Todavía es de noche cuando un grupo de ellas forma una fila ante el pequeño puesto fronterizo reservado para los peatones, en una colina que domina las aguas del Mediterráneo, entre la ciudad marroquí de Fnideq y la localidad española de Ceuta, que goza de un estatuto de puerto franco. Al amanecer, tras los controles de rutina, las portadoras entran en este pequeño territorio español de 18,5 km2 que, junto con Melilla -el otro enclave español en Marruecos-, forma una de las dos fronteras terrestres de la Unión Europea con África.

"¡Es la primera vez que hago este trabajo!", dice Fátima, una treinteañera que viste una chilaba roja y se cubre el pelo con un pañuelo gris. El camino lleva a una zona comercial construida en 2004 cerca de la aduana para descongestionar el centro de la ciudad, antaño atascado por miles de comerciantes marroquíes que acudían a diario para abastecerse.

Hay todo tipo de mercancías en inmensos cobertizos con techos de chapa ondulada: ropa importada de China, productos domésticos y alimentarios, objetos de decoración... Los precios están señalados en euros, pero todo se paga en dírhams. En la entrada de cada almacén, decenas de 'mujeres mulas' siguen las instrucciones: no están aquí para elegir la mercancía ni negociar, solamente para transportarla.
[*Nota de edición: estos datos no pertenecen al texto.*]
/-- R218. Pins, commits the version so far and renews the snapshot. The pin comes first; the commit follows when steps 1 to 5
allow it. -/
def execPhaseCommit (id : Nat) (s : State) : Out :=
  match s.task? id with
  | none => .next s
  | some t =>
    if !(t.state = .running || t.state = .stopped) || t.commitHeld || !s.allPhase id then .next s
    else if !t.pinned then .next (s.pin id)
    else if !s.mayCommit id t then .next s
    else
      let s := s.pushTask t
      match s.engineFault id with
      | some (c, v) => .next (s.holdCommit id t c v)
      | none => .next (s.commitOr t fun s => s.finishPhase id t)

/-- R219. The Bureau resumes a pinned task whose commit was held: the record is cleared, held engine work goes on, and the commit,
final or of a PHASE, goes on from step 6, with the late accesses and dirty lines of step 2 gone first, or, while an engine still works for the task, from step 1 (log entry 107). -/
def execHeldCommitResume (id : Nat) (s : State) : Out :=
  match s.task? id with
  | none => .next s
  | some t =>
    if t.state = .stopped && t.commitHeld then
      let s := ((((s.clearEngineFault id).mxUnhold id).bteUnhold id).asqUnhold id).pushTask t
      .next (match s.mayCommit id t, s.allPhase id with
        | true, true => s.commitOr t fun s => s.finishPhase id t
        | true, false => s.commitOr t fun s => (s.commitVersion id t).finishTask id t
        | false, true => s.updTask id fun t => { t with state := .running, commitHeld := false }
        | false, false => s.updTask id fun t => { t with state := .committing, commitHeld := false })
    else .next s

/-! ### The Bureau's service (R112, R212, R219) -/

/-- R112. The Bureau requeues a discarded task: READY once its scratchpad copies are cancelled (R182). -/
def execTaskRequeue (id : Nat) (s : State) : Out :=
  match s.task? id with
  | none => .next s
  | some t =>
    if t.state = .discarded && !s.copying id then .next (s.updTask id fun t => { t with state := .ready, pinned := false }) else .next s

/-- R212. The Bureau fails a task and its dependents. -/
def execTaskFail (id : Nat) (s : State) : Out :=
  match s.task? id with
  | none => .next s
  | some t => match t.state with
    | .submitted | .ready | .stopped | .saved | .discarded => .next (s.failTask id)
    | _ => .next s

/-- A stopped task whose benches are all resumed is RUNNING again (R219); a commit held by a fault record is not resumed here. -/
def State.resumeTask (s : State) (k : Nat) : State :=
  if (s.benches ++ s.saved).any fun b => b.task = k && b.stopped.isSome then s
  else s.updTask k fun t => if t.state = .stopped && !t.commitHeld then
    { t with state := if s.allExited k then .committing else .running } else t

/-- R219, R187. The Bureau discards an unpinned STOPPED task, such as one with a halted bench; of a pinned one, a stopped program of
an access processor. -/
def execStoppedTaskDiscard (id : Nat) (s : State) : Out :=
  match s.task? id with
  | none => .next s
  | some t =>
    if t.state ≠ .stopped then .next s
    else if !t.pinned then .next (s.discardTask id)
    else match s.benches.find? fun b => b.task = id && isAp b.place && b.stopped.isSome with
      | some b => .next ({ s with benches := s.benches.filter fun x => x.place ≠ b.place }.resumeTask id)
      | none => .next s

/-! ### Timelines (R229, R230) -/

/-- What a handle names: a hardware timeline with its value and its fault record, or a timeline word. -/
inductive TLine where
  | hw (v : Nat) (f : Option FaultRec)
  | word (va : DWord)

/-- A handle of a thread (Table 8.8), or the trap. -/
def State.tline (s : State) (g : Grp) (b : Bench) (h : Nat) : Except (Cause × DWord) TLine :=
  let bad : Except (Cause × DWord) TLine := .error (.resfield, wordVal g.w g.w2)
  let core := coreIx g.place
  let stw := 192 ≤ core
  if h < 8 then
    if stw then bad
    else
      let x := s.mxu (mxIx core h)
      .ok (.hw x.done x.fault)
  else if h = 8 then
    if stw then bad
    else .ok (.hw (s.asq core).done (s.asq core).fault)
  else if h = 9 then match s.queue (localQ g.place b.world) with
    | some q => .ok (.hw q.tl q.fault)
    | none => bad
  else if h = 10 then
    if b.world = 0 then .ok (.hw s.hub.dce.done none) else .error (.priv, wordVal g.w g.w2)
  else if h < 16 then bad
  else match (s.task? b.task).bind fun t => t.tl[h - 16]? with
    | some va => if va = 0 then bad else .ok (.word va)
    | none => bad

/-- The value operand of TLWAIT, TLREAD and TLSIG (R195, for FA or FB). -/
def tlOpnd (f : BitVec 7) (write : Bool) : Opnd := ⟨if f.getLsbD 0 then .uni else .vec, f.toNat / 2 * 2, 2, write⟩

/-- R230. Parks until a timeline reaches a value; an engine's fault record that it covers is delivered (R258, R282, R316). -/
def execTlwait (h : BitVec 6) (v : BitVec 7) (s : State) : Out :=
  issue s [tlOpnd v false] [] fun g s l => match s.bench? g.place, s.thread? g.place l with
    | some b, some t =>
      let n := (addrPair b t v).toNat
      match s.tline g b h.toNat with
      | .error (c, x) => .trap s c 0 x
      | .ok (.hw now f) =>
        if now < n then .poll s .engine
        else
          let s := (s.acquire .home).waitedOn (coreIx g.place) h.toNat n b.task
          match f with
          | some r => if r.num ≤ n then .trap s r.cause 0 r.addr else .done s
          | none => .done s
      | .ok (.word va) => match s.strongAccess b l .load va 8 true with
        | (s, .error e) => .trap s e.c e.sub e.v
        | (s, .ok loc) =>
          if dpaKind loc.dpa = .mmio then .trap s .perm 0 va
          else
            let s := s.pin b.task
            let s := s.performIf (·.holds (worldLate s g l b .home 4 loc 8 (.load 0) false none))
            let (bs, s) := s.strongRead g.place .home loc 8
            let s := s.noteLoad ⟨g.place, l⟩ .home 4 loc 8 t.grp true
            if leNat bs < n then .poll s .engine else .done (s.acquire .home)
    | _, _ => .done s

/-- The results of TLREAD: each executing thread's own pair, or the bench's. -/
def State.outTl (s : State) (p : Place) (l : Nat) (d : BitVec 7) (x : Nat) : State :=
  let d' := BitVec.ofNat 7 (d.toNat / 2 * 2)
  let ws := [BitVec.ofNat 32 x, BitVec.ofNat 32 (x / 2 ^ 32)]
  if d.getLsbD 0 then s.outU p l [l] d' ws else s.outV p l d' ws

/-- R230. Reads a timeline: a hardware one at its value now or at an older one (R40; log entry 15). -/
def execTlread (d : BitVec 7) (h : BitVec 6) (s : State) : Out :=
  issue s [tlOpnd d true] [] fun g s l => match s.bench? g.place, s.thread? g.place l with
    | some b, some t =>
      match s.tline g b h.toNat with
      | .error (c, x) => .trap s c 0 x
      | .ok (.hw now _) => let (r, s) := s.draw; .done (s.outTl g.place l d (now - r))
      | .ok (.word va) => match s.strongAccess b l .load va 8 true with
        | (s, .error e) => .trap s e.c e.sub e.v
        | (s, .ok loc) =>
          if dpaKind loc.dpa = .mmio then .trap s .perm 0 va
          else
            let s := s.pin b.task
            let y := worldLate s g l b .home 4 loc 8 (.load (t.wb + d.toNat / 2 * 2)) false none
            if s.mayDefer loc && !d.getLsbD 0 then .done (s.defer y)
            else
              let (bs, s) := (s.performIf (·.holds y)).strongRead g.place .home loc 8
              .done ((s.noteRead ⟨g.place, l⟩ .home 4 loc 8 false).outTl g.place l d (leNat bs))
    | _, _ => .done s

/-- R230. AMAXU.D of a value on a timeline word at device scope with release order. -/
def execTlsig (h : BitVec 6) (v : BitVec 7) (s : State) : Out :=
  issue s [tlOpnd v false] [] fun g s l => match s.bench? g.place, s.thread? g.place l with
    | some b, some t =>
      match if h.toNat < 16 then .error (.resfield, wordVal g.w g.w2) else s.tline g b h.toNat with
      | .error (c, x) => .trap s c 0 x
      | .ok (.hw _ _) => .done s
      | .ok (.word va) =>
        let s0 := s
        match s.strongAccess b l .store va 8 true with
        | (s, .error e) => .trap s e.c e.sub e.v
        | (s, .ok loc) =>
          if dpaKind loc.dpa = .mmio then .trap s .perm 0 va
          else if s0.unchecked b.task then .poll s0 .engine
          else match s0.endChecks s with
            | .error x => .trap s .integrity 0 x
            | .ok s =>
              let s := ((s.pin b.task).performFor ⟨g.place, l⟩).release g.place .home
              let (old, s) := s.strongRead g.place .home loc 8
              let s := s.strongWrite g.place .home loc (natLe 8 (Nat.max (leNat old) (addrPair b t v).toNat))
              .done (s.noteWrite .home loc 8 true (t.relRec g.place .home 4 loc 8 true))
    | _, _ => .done s

end Sys2Proof.Machine
end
Cargan con inmensos sacos atados con cuerdas y recogen una nota en la que se indica el dinero que cobrarán cuando cumplan con su misión. "La cuerda me hace daño (...), el saco es muy pesado, me dicen que pesa 50 kilos pero no lo puedo comprobar", lamenta Fátima, con la espalda doblada por el peso.

Fátima y las demás emprenden el camino de regreso, entregan la mercancía en Fnideq, que no está sometida a ningún impuesto al contrario de las que se transportan por vehículo a través del puesto fronterizo oficial, y cobran su salario: unas decenas de euros en función del peso y de la naturaleza de los productos. Se calcula que 15.000 mujeres se dedican a este trabajo, aunque no todas pueden hacerlo cada día, ya que las autoridades de Ceuta fijaron a principios de 2017 una cuota cotidiana de tránsito de 4.000 portadoras.

Varios momentos del camino de las 'hamalates'. / FADEL SENNA (AFP)

Varias oenegés marroquíes y españolas denuncian a menudo la "situación humillante y degradante" de esas mujeres que trabajan jugándose la vida. Desde principios de año, al menos cuatro de ellas murieron, pisoteadas en estampidas.

"Los almacenes están sobre todo en manos de contrabandistas, marroquíes o de origen marroquí, que explotan a las portadoras", asegura Ahmed Bouyouzane. Este periodista de Fnideq lleva años siguiendo "ese tráfico organizado, controlado por gente que tiene contactos en la aduana".

"Lo que intentamos mostrar es que esas mujeres son víctimas de un contrabando organizado que beneficia a unos actores ayudados por sus vínculos privilegiados con las autoridades locales", en un contexto de corrupción, explica Mohamed Benaissa, presidente del Observatorio del Norte de los Derechos Humanos. Según él, esos grupos de presión "están formados por los contrabandistas de Ceuta que sobornan a aduaneros para que la mercancía no sea controlada, y por quienes recuperan los productos en el lado marroquí y los almacenan en garajes en Fnideq antes de redistribuirlos" sin pagar tasas.

Este comercio transfronterizo genera otro tráfico: el de los certificados de residencia. En virtud de un acuerdo entre Marruecos y España, los marroquíes que viven en ciudades cercanas (Fnideq, M'diq, Martil y Tetuán) no necesitan visado para acceder a Ceuta. Pero el 65% de las "mujeres mulas" no viven en los pueblos exentos de visado, según Benaissa. Esas trabajadoras que acuden a diario de otras regiones deben pagar por tanto sobornos de entre 300 y 500 euros para obtener un certificado de residencia y poder cruzar la frontera sin visado. Bouyouzane acusa a "funcionarios locales de haberse enriquecido gracias a este tráfico" y denuncia a "responsables de la policía y de la aduana corruptos".

Las autoridades marroquíes prometen con frecuencia que mejorarán las cosas, pero el tema sigue siendo espinoso.